Saved entries:

-- ==== Sys2Proof/Certificates/Slice0/Obligations.lean ====
section
/-! DEFINITION. The statements, by the families of the command table: what each command of the block does, completes with
and leaves alone, and what holds in every state. -/

open Sys2Proof Sys2Proof.Machine

/-! ### The block -/

/-- The command at the front of the queue is executed on the state with the queue's rest. -/
def Obligations.StepRunsFront : Prop :=
  ∀ (c : Instr) (rest : List Instr) (s : State), s.pending = c :: rest → step s = exec c { s with pending := rest }

/-- No command faults or is refused: every step of every state answers a next state.

That is the model's choice: a command that is not due, is ill-formed or names an absent unit has no effect (log entry 4),
and on an empty queue the block idles (log entry 1). -/
def Obligations.NoStepStops : Prop :=
  (∀ (c : Instr) (s : State), ∃ t : State, exec c s = .next t) ∧
  (∀ s : State, s.pending = [] → step s = .next s)

/-- At reset every memory has its canonical form. -/
def Obligations.MemoryCanonicalAtReset : Prop := State.reset.memOk = true

/-- Every step keeps the canonical form of every memory: T0, T1, T2, local memory, the packet buffer, the tree store and
the firmware slots. -/
def Obligations.MemoryStaysCanonical : Prop :=
  ∀ s t : State, s.memOk = true → step s = .next t → t.memOk = true

/-- A canonical memory after a write of one byte reads that byte there and every other byte as before, and is
canonical. -/
def Obligations.MemoryReadAfterWrite : Prop :=
  ∀ (m : Memory) (a : Nat) (b : Byte), m.wf = true →
    (m.write a b).wf = true ∧ ∀ x : Nat, (m.write a b).read x = if x = a then b else m.read x

/-! ### Steward cores -/

/-- Scalar register x0 reads zero, and writes to it are discarded; predicate p0 reads all ones, and writes to it are
discarded; any other register reads what was written, and a write changes no other register (R131).

Device reset leaves every register of every core zero, and p0 reading all ones (R131), from FAULT too, once a tripped module
has cooled down and its PWR_FAULT_N is no longer masked (R482, R493, R516). -/
def Obligations.HardwiredRegisters : Prop :=
  (∀ (c : Core) (r q : BitVec 5) (p g : BitVec 3) (w : Word64) (v : Vec),
    c.getX 0#5 = 0#64 ∧ c.setX 0#5 w = c ∧ c.getP 0#3 = BitVec.allOnes 64 ∧ c.setP 0#3 w = c ∧
      (c.setX r w).getX q = (if q = r ∧ r ≠ 0#5 then w else c.getX q) ∧
      (c.setV r v).getV q = (if q = r then v else c.getV q) ∧
      (c.setP p w).getP g = (if g = p ∧ p ≠ 0#3 then w else c.getP g)) ∧
  (∀ (s : State) (k : Nat), let c := s.core k
    (s = State.reset ∨ ∃ (u : State) (o : StartOp), u.boot.reset = true ∧ u.boot.saving = none ∧ refReady ≤ u.health.refRan ∧
      ¬(u.boot.state = 9 ∧ u.boot.fault = 13 ∧ (u.health.cool < 128 ∨ u.boot.monitor = 194 ∧ u.health.masked / 16 % 2 = 1)) ∧
      exec (.deviceResetStart o) u = .next s) →
    (∀ r : BitVec 5, c.getX r = 0#64 ∧ c.getV r = 0#512) ∧
    (∀ r : BitVec 3, c.getP r = if r = 0#3 then BitVec.allOnes 64 else 0#64) ∧ c.pc = 0#18 ∧ c.epc = 0#18 ∧
    c.cause = 0#10 ∧ c.eaddr = 0#64 ∧ c.tvec = 0#18 ∧ c.frm = 0#3 ∧ c.fflags = 0#5 ∧ c.waitLimit = 0#64 ∧
    c.instret = 0#64)

/-- The 21 functions of OP 0x01 (Table 5.5): DST = SRC1 op SRC2 on 64 bits, shifts by SRC2[5:0], the corners of division
as the table gives them; the core goes on at PC + 4 and nothing else changes.

The immediate forms: ADDI, SLTI and LUI take a sign-extended immediate, ANDI, ORI and XORI a zero-extended one
(R140), the shifts IMM[5:0]; LUI shifts its 21 bits left by 16.

MIN and MAX compare as signed numbers (the model's reading, log entry 98). -/
def Obligations.ScalarInstructions : Prop :=
  (∀ (s : State) (o : OpA), s.runs o.core.toNat →
    let k := o.core.toNat
    let c := s.core k
    let a := c.getX o.src1
    let b := c.getX o.src2
    let n := b.toNat % 64
    let put := fun w : Word64 => s.done k (c.setX o.dst w)
    let bool := fun p : Bool => if p then 1#64 else 0#64
    exec (.add o) s = put (a + b) ∧ exec (.sub o) s = put (a - b) ∧ exec (.and o) s = put (a &&& b) ∧
      exec (.or o) s = put (a ||| b) ∧ exec (.xor o) s = put (a ^^^ b) ∧ exec (.sll o) s = put (a <<< n) ∧
      exec (.srl o) s = put (a >>> n) ∧ exec (.sra o) s = put (a.sshiftRight n) ∧
      exec (.slt o) s = put (bool (decide (a.toInt < b.toInt))) ∧
      exec (.sltu o) s = put (bool (decide (a.toNat < b.toNat))) ∧ exec (.mul o) s = put (a * b) ∧
      exec (.mulh o) s = put ((a.signExtend 128 * b.signExtend 128).extractLsb' 64 64) ∧
      exec (.mulhu o) s = put ((a.zeroExtend 128 * b.zeroExtend 128).extractLsb' 64 64) ∧
      exec (.div o) s = put (if b = 0#64 then BitVec.allOnes 64 else a.sdiv b) ∧
      exec (.divu o) s = put (if b = 0#64 then BitVec.allOnes 64 else a / b) ∧
      exec (.rem o) s = put (if b = 0#64 then a else a.srem b) ∧
      exec (.remu o) s = put (if b = 0#64 then a else a % b) ∧
      exec (.min o) s = put (if a.toInt ≤ b.toInt then a else b) ∧
      exec (.max o) s = put (if a.toInt ≤ b.toInt then b else a) ∧
      (∃ z : Nat, exec (.clz o) s = put (BitVec.ofNat 64 z) ∧ z ≤ 64 ∧ a.toNat < 2 ^ (64 - z) ∧
        (z < 64 → 2 ^ (63 - z) ≤ a.toNat)) ∧
      exec (.popc o) s = put (BitVec.ofNat 64 ((List.range 64).countP (fun i => a.getLsbD i)))) ∧
  (∀ (s : State) (o : OpI) (j : OpJ), (s.runs o.core.toNat →
    let k := o.core.toNat
    let c := s.core k
    let a := c.getX o.src1
    let put := fun w : Word64 => s.done k (c.setX o.dst w)
    exec (.addi o) s = put (a + o.imm.signExtend 64) ∧ exec (.andi o) s = put (a &&& o.imm.zeroExtend 64) ∧
      exec (.ori o) s = put (a ||| o.imm.zeroExtend 64) ∧ exec (.xori o) s = put (a ^^^ o.imm.zeroExtend 64) ∧
      exec (.slli o) s = put (a <<< (o.imm.extractLsb' 0 6)) ∧ exec (.srli o) s = put (a >>> (o.imm.extractLsb' 0 6)) ∧
      exec (.srai o) s = put (a.sshiftRight' (o.imm.extractLsb' 0 6)) ∧
      exec (.slti o) s = put (if a.toInt < o.imm.toInt then 1#64 else 0#64)) ∧
    (s.runs j.core.toNat → exec (.lui j) s =
      s.done j.core.toNat ((s.core j.core.toNat).setX j.dst (j.imm.signExtend 64 * 65536#64))))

### Problem description
Whenever the word "other" occurs in a line of the records, that line counts once; state the total alone.

### Solution
2